Morally intricate and full of sly humor, Grace is a touching and unexpectedly dramatic exploration of the territory between life and death.
"Consistently absorbing . . . An elegant stylist with an original voice (and a top-notch translator, Barbara Haveland), Ullmann is especially good at capturing moments of poignancy, often with a trace of gallows humor.”–The New York Times Book Review
When Johan was a boy, he bargained with Death, and in good time Death obligingly took his father. And when Johan was miserably married, Death kindly took his equine first wife, leaving him a tidy sum. But now, with the Reaper coming for him, Johan cries out for certainties, for control, for dignity.
He enlists his adoring second wife, the grace of his otherwise mean existence, to be, “when he couldn’t fight any longer,” his reluctant angel of death.
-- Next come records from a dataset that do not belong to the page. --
/-- Whether a slot's payload is read from a record's region (R58). -/
def Slot.reads (sl : Slot) (r : RecordNo) : Bool :=
  match sl.source with
  | some (.record n _ _) => n = r
  | some .none => false
  | some (.buffer _) => false
  | some (.management _) => false
  | none => false

/-- Every slot is in one place once, and every wait is known to the block that ends it; a segment is DRAINING
exactly while a disable waits, and holds no queue, no due probe and no probe timer unless it is ENABLED; an
engine carries nothing when IDLE or on a DISABLED segment and something when SENDING or AWAITING; the
transmitter carries something exactly when it is TRANSMITTING; no dispatch and no start of transmission is left to
make (R30, R76 to R79, R91, R95, R113 to R115). -/
abbrev State.placeLaw (s : State) : Prop :=
  (∀ t, s.placed t) ∧ s.waitsNamed
    ∧ (s.segA.queue ++ s.segB.queue).Nodup ∧ s.rtp.queue.Nodup
    ∧ (∀ t, s.segA.carried = .slot t → s.segB.carried ≠ .slot t)
    ∧ (∀ x, (s.seg x).waitingDisable.isSome = true ↔ (s.seg x).segState = .draining)
    ∧ (∀ x, (s.seg x).segState ≠ .enabled →
        (s.seg x).queue = [] ∧ (s.seg x).probeDue = false ∧ (s.seg x).probeTimer = none)
    ∧ (∀ x, (s.seg x).segState = .disabled → (s.seg x).carried = .nothing)
    ∧ (∀ x, (s.seg x).engine = .idle → (s.seg x).carried = .nothing)
    ∧ (∀ x, (s.seg x).engine = .sending ∨ (s.seg x).engine = .awaiting → (s.seg x).carried ≠ .nothing)
    ∧ (s.rtp.carries = .nothing ↔ s.rtp.txState ≠ .transmitting)
    ∧ (∀ x, (s.seg x).mayDispatch = false)
    ∧ (s.rtp.txState = .idle → s.ntu.dueNode = none ∧ s.ort.clashQueue = [] ∧ s.rtp.queue = [])

/-- What the slots hold is accounted for (R11, R47, R48, R51, R58): an entry's in-flight count is the number of
slots attached to it, and they are on the segment side; a record's pin count is the number of slots whose
payload is read from it, and they are in the return queue or the transmitter; a buffer is held by one slot; a
FREE slot holds nothing. -/
abbrev State.accountLaw (s : State) : Prop :=
  (∀ e, (s.entry e).inFlight
      = (indexes 32).countP (fun t => (s.slot t).attached && decide ((s.slot t).entry = some e)))
    ∧ (∀ r, (s.record r).pins = (indexes 32).countP (fun t => (s.slot t).reads r))
    ∧ ∀ t,
      ((s.slot t).attached = true →
          (s.slot t).entry.isSome = true ∧ ((s.slot t).state = .queued ∨ (s.slot t).state = .onWire))
      ∧ ((s.slot t).source.isSome = true → (s.slot t).state = .returning ∨ (s.slot t).state = .sending)
      ∧ ((s.slot t).state = .free → s.slot t = {})
      ∧ (∀ v k, v ≠ t → (s.slot t).frameBuf = some k → (s.slot v).frameBuf ≠ some k)
      ∧ ∀ v k, v ≠ t → (s.slot t).mgmtBuf = some k → (s.slot v).mgmtBuf ≠ some k

/-- What a slot's and an engine's state asks of the rest (R45, R76, R85, R114, R117): a QUEUED or ON_WIRE slot holds a
frame buffer and is for a station or the broadcast; a RETURNING or SENDING slot has its response, and the buffer
that its payload source names; an AWAITING engine's response timer runs; an engine that carries a slot through the
gap knows how its last attempt failed. -/
abbrev State.holdLaw (s : State) : Prop :=
  (∀ t, (s.slot t).state = .queued ∨ (s.slot t).state = .onWire →
      (s.slot t).frameBuf.isSome = true ∧ (s.slot t).station ≠ 127)
    ∧ (∀ t, (s.slot t).state = .returning ∨ (s.slot t).state = .sending →
        (s.slot t).status.isSome = true ∧ (s.slot t).reason.isSome = true ∧ (s.slot t).source.isSome = true
        ∧ (∀ n, (s.slot t).source = some (.buffer n) → (s.slot t).frameBuf.isSome = true)
        ∧ (∀ n, (s.slot t).source = some (.management n) → (s.slot t).mgmtBuf.isSome = true))
    ∧ (∀ x, (s.seg x).engine = .awaiting → (s.seg x).responseTimer.isSome = true)
    ∧ (∀ x t, (s.seg x).engine = .gap → (s.seg x).carried = .slot t → (s.seg x).failure.isSome = true)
But as he drifts away into melancholic, hallucinatory recollection, the bonds of their mutual devotion gradually dissolve and the living and the dying begin their inevitable divergence. And as Johan, his wife beside him, slips under the solitary shadow he fears most, we are made to witness the muted tragedy of the Scandinavian way–now more and more our own way–of dying.
Linn Ullmann has written a haunting meditation on mortality that nonetheless pulses with the aching beauty of life.